WHAT YOU ARE ASKED TO DO: Starting at the line containing "R47, WBA. -/" and ending at the line containing "L1 (R60) -/", print every line of the material below exactly, both ends included, and stop there.

PROVIDED DATA:
+ + + +

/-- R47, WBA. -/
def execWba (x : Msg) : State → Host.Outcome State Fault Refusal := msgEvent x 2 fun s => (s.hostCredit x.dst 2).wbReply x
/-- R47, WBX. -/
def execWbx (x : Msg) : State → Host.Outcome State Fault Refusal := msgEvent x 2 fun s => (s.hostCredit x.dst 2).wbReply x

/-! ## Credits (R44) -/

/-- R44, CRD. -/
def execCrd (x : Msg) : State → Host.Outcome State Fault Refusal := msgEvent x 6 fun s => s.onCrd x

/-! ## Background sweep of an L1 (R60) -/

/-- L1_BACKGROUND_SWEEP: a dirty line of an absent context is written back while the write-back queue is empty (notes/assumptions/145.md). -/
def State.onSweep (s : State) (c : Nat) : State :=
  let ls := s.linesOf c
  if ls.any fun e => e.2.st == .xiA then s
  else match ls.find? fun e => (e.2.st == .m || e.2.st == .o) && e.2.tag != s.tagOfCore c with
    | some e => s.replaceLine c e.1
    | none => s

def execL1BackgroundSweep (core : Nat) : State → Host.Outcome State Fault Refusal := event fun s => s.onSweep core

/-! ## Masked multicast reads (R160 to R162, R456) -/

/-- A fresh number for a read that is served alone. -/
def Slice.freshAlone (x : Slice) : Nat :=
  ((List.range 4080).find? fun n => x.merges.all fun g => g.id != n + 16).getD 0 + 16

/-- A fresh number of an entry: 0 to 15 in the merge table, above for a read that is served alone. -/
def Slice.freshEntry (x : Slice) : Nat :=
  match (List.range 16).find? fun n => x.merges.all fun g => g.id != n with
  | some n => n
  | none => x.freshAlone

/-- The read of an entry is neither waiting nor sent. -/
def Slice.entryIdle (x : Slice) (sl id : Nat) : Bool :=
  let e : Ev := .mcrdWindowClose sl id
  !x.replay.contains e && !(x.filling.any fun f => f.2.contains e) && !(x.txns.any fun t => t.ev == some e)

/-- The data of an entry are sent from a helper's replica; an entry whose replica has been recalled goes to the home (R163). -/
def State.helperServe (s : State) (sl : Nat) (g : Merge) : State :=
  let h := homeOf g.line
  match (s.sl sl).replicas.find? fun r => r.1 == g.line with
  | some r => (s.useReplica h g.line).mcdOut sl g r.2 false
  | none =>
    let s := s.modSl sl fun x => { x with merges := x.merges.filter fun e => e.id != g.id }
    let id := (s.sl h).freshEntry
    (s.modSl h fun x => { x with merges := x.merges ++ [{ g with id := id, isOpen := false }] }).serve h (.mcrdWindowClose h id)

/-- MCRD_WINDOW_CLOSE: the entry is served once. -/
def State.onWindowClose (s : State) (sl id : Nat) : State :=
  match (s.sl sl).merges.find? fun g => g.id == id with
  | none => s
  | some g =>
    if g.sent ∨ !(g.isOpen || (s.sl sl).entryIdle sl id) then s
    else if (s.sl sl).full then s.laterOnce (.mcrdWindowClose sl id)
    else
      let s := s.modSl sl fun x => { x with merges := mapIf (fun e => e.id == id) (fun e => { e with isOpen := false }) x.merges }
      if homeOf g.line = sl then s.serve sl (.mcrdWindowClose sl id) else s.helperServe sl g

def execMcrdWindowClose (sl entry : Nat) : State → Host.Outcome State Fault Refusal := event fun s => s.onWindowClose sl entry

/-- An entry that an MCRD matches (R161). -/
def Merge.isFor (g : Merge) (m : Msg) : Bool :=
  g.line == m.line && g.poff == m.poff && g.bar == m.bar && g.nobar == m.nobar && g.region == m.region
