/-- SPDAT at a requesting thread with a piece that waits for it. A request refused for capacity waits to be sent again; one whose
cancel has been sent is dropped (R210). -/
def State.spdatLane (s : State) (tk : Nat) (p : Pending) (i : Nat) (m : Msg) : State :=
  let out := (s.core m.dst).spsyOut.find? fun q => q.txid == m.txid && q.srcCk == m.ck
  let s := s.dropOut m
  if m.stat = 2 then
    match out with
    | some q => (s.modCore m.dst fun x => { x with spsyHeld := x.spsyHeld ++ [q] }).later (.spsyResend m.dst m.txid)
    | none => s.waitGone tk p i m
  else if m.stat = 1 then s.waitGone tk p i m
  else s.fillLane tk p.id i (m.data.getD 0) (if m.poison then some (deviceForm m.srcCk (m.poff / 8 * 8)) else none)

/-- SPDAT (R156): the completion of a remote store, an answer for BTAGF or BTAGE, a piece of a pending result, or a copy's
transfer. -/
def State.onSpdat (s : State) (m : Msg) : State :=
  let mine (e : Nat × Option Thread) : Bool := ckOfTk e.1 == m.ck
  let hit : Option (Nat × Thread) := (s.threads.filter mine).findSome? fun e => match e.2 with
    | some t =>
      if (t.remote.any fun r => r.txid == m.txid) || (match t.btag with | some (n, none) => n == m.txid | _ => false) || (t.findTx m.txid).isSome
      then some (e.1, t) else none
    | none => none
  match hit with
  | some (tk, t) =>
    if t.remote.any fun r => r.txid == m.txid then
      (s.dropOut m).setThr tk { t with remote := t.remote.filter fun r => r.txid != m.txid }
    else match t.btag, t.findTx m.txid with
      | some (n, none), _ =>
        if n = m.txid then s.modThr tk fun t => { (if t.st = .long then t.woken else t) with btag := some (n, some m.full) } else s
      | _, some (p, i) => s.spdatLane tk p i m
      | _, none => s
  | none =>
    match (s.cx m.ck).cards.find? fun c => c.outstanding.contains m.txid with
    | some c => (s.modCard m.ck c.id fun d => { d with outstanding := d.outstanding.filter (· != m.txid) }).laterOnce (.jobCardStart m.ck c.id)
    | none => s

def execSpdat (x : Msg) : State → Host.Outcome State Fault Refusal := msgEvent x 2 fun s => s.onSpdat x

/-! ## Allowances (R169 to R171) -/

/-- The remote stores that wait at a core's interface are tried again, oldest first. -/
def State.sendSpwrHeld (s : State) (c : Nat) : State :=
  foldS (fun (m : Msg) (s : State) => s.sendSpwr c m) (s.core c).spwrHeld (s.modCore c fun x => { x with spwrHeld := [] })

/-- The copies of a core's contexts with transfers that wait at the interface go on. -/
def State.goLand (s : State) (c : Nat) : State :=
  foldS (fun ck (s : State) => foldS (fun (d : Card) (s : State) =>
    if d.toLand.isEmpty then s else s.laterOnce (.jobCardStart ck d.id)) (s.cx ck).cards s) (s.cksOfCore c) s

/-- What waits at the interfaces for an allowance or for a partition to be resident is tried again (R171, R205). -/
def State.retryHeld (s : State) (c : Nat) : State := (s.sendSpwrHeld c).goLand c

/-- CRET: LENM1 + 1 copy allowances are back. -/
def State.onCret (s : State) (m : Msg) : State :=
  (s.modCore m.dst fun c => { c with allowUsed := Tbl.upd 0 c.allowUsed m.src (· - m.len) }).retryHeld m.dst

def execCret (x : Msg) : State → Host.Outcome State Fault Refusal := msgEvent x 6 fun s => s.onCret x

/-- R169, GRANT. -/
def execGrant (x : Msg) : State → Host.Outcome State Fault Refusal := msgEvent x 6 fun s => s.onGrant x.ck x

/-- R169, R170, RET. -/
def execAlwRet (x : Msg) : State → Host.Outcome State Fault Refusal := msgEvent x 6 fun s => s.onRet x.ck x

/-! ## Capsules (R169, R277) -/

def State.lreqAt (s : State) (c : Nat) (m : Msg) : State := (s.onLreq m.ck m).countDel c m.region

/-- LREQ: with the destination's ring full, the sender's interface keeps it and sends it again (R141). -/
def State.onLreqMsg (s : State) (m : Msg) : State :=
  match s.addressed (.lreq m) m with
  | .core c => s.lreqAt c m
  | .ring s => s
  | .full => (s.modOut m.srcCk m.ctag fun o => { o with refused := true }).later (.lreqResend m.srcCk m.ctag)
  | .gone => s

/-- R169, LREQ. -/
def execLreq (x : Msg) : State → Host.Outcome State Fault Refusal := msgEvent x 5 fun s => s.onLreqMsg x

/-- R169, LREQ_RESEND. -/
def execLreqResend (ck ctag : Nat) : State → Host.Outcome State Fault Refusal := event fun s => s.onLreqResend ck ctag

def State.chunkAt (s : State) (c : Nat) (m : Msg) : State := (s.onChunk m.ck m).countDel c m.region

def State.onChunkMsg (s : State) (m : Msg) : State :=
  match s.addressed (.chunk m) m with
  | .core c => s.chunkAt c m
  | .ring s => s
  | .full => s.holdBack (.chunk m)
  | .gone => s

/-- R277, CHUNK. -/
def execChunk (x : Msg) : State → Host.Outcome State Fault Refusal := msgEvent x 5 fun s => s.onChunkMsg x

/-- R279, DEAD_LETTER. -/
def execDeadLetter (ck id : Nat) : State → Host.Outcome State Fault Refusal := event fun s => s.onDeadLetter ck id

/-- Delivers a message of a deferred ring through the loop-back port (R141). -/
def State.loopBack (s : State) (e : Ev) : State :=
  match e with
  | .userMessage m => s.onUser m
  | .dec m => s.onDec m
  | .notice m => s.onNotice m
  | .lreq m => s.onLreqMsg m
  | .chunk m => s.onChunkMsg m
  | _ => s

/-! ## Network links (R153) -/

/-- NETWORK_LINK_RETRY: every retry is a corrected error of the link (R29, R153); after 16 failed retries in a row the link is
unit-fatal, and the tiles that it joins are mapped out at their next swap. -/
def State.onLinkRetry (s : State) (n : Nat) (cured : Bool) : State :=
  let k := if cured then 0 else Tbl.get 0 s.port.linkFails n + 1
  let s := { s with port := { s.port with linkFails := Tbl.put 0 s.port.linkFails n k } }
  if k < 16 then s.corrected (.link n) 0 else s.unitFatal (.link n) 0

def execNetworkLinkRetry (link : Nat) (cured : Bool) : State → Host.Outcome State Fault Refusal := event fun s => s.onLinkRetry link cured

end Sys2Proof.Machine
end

+ + + +

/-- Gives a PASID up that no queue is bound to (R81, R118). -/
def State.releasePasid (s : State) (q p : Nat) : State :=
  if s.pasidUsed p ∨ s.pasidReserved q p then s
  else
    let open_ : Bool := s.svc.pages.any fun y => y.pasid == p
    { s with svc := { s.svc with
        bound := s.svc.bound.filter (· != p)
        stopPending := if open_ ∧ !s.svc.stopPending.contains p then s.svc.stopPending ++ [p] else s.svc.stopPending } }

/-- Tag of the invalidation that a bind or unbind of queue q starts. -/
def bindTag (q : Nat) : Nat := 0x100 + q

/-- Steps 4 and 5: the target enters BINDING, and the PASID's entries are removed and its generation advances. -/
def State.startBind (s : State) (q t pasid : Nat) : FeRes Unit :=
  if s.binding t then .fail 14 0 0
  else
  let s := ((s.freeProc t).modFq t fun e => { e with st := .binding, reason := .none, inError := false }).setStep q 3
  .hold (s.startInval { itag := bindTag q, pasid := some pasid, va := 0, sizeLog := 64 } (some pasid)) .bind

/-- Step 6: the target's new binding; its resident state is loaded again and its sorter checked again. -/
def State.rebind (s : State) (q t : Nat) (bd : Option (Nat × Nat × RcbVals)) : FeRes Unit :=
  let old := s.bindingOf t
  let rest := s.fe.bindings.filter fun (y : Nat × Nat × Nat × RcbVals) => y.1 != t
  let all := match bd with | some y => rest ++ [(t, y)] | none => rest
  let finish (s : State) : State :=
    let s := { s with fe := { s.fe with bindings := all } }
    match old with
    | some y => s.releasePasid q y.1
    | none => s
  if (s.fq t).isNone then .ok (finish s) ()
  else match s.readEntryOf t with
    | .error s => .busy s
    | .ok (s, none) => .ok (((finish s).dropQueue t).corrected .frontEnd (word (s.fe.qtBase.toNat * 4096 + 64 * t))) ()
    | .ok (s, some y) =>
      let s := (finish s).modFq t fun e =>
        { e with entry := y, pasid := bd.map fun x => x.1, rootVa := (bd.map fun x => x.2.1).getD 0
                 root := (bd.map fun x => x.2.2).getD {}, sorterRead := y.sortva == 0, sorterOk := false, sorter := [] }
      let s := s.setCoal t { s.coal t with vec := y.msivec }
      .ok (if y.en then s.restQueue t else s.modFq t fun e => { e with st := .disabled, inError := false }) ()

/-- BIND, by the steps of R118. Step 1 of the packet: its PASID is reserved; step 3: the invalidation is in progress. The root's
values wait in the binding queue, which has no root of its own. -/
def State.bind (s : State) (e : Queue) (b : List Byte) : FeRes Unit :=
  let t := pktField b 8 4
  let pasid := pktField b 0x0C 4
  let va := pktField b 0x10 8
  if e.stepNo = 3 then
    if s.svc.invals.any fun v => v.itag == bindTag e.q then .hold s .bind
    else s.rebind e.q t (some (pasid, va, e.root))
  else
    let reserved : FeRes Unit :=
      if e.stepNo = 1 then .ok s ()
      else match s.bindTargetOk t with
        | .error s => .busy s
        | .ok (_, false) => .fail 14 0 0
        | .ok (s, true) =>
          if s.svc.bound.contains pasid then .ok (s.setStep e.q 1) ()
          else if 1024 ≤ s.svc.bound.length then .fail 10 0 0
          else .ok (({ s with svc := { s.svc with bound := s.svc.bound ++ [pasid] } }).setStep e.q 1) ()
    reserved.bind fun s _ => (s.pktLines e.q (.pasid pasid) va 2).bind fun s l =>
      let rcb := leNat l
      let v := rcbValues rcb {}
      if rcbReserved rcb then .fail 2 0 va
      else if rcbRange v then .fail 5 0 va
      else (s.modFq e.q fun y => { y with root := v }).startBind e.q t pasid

+ + + +

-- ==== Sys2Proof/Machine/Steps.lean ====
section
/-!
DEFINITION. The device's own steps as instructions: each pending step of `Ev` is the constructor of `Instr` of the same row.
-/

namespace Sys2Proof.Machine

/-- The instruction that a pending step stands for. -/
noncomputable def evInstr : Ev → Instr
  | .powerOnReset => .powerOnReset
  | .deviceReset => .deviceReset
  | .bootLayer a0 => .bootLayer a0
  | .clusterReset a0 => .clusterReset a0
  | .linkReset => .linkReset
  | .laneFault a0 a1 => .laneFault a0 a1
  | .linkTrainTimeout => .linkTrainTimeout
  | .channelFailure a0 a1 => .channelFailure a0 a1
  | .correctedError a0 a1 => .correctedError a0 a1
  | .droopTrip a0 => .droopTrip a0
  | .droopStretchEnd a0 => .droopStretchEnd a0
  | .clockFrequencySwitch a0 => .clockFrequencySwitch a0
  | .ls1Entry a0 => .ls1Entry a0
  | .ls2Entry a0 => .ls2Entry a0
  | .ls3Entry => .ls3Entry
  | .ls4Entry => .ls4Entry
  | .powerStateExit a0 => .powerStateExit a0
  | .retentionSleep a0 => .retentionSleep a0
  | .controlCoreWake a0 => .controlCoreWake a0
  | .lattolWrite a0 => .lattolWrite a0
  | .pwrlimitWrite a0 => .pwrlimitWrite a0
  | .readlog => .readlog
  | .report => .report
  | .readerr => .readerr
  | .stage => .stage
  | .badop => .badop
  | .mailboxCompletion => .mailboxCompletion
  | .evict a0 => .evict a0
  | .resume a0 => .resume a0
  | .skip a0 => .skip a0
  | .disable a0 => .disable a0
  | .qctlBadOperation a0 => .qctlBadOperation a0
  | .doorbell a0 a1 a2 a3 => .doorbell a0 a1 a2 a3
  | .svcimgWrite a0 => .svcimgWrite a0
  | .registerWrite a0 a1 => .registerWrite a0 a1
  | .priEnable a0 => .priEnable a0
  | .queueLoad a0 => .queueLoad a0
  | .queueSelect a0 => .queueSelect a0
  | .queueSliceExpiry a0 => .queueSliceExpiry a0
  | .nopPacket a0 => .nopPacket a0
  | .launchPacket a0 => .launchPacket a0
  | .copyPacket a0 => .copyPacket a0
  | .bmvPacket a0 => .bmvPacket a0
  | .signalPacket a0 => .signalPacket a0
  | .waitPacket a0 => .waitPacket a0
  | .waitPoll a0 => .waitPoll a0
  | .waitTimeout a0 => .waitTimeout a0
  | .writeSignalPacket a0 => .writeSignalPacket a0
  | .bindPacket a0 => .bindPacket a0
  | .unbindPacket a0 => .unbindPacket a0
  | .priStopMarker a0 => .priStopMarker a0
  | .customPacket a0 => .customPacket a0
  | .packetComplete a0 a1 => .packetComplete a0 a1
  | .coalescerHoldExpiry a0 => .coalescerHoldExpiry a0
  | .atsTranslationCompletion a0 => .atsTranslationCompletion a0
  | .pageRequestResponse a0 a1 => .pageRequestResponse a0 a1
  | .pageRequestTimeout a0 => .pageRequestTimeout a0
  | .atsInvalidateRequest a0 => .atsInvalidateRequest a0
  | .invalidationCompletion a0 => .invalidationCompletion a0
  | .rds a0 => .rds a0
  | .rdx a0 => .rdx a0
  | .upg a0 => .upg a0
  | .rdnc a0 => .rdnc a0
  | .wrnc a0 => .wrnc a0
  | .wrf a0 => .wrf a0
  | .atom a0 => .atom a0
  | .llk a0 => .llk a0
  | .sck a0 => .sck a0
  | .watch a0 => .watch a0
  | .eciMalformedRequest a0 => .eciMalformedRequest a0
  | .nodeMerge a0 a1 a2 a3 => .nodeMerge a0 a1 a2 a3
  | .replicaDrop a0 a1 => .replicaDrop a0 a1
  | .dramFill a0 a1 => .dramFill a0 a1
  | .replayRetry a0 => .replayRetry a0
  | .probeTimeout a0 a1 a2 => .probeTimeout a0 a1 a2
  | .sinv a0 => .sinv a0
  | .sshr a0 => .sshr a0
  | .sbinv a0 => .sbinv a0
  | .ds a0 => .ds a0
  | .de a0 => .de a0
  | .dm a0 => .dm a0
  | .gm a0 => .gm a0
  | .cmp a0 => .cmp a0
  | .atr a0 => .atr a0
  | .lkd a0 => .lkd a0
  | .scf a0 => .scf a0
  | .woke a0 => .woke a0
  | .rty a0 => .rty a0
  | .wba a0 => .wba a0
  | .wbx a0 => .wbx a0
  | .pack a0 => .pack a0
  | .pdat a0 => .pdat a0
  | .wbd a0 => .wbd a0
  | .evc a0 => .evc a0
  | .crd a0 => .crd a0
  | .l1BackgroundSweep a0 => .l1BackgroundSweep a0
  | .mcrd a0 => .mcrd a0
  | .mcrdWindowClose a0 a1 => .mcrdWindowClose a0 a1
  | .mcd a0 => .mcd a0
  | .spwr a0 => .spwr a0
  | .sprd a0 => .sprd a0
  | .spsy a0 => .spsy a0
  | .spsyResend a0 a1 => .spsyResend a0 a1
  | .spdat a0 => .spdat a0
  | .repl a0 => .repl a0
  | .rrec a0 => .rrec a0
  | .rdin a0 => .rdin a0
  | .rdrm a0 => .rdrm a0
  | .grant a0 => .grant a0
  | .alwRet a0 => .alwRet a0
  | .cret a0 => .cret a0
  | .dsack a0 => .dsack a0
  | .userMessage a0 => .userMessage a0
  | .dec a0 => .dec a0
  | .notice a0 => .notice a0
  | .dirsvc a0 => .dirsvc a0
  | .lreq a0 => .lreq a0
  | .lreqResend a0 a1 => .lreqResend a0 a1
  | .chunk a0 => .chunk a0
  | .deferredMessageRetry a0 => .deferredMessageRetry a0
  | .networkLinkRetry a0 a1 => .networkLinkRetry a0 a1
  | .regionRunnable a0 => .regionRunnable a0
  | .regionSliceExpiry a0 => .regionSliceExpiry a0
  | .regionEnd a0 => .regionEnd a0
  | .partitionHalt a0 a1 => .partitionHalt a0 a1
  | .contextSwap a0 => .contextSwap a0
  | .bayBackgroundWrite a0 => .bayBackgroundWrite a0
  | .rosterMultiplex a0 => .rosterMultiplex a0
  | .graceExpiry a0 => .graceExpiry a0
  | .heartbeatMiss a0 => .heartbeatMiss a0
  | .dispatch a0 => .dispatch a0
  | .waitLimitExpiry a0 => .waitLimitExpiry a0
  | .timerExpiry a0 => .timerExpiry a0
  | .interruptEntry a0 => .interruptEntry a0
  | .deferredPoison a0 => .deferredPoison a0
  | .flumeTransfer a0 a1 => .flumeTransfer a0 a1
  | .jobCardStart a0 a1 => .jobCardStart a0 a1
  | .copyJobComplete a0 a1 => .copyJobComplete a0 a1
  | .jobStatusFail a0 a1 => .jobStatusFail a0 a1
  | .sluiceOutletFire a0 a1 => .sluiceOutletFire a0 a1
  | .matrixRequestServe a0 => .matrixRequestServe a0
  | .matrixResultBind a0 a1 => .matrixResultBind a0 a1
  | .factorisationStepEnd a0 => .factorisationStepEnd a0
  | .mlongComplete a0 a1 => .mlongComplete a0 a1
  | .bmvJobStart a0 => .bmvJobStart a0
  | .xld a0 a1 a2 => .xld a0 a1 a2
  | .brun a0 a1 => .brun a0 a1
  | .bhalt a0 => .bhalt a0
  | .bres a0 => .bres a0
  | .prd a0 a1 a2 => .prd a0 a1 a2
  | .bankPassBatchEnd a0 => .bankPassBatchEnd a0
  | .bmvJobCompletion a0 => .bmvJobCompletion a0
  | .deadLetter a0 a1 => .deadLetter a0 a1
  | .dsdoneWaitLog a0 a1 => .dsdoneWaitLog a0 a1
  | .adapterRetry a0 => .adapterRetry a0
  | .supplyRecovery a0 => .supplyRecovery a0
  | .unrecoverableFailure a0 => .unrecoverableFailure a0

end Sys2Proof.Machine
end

+ + + +

WRITTEN SOLUTION:
/-- R47, WBA. -/
def execWba (x : Msg) : State → Host.Outcome State Fault Refusal := msgEvent x 2 fun s => (s.hostCredit x.dst 2).wbReply x
/-- R47, WBX. -/
def execWbx (x : Msg) : State → Host.Outcome State Fault Refusal := msgEvent x 2 fun s => (s.hostCredit x.dst 2).wbReply x

/-! ## Credits (R44) -/

/-- R44, CRD. -/
def execCrd (x : Msg) : State → Host.Outcome State Fault Refusal := msgEvent x 6 fun s => s.onCrd x

/-! ## Background sweep of an L1 (R60) -/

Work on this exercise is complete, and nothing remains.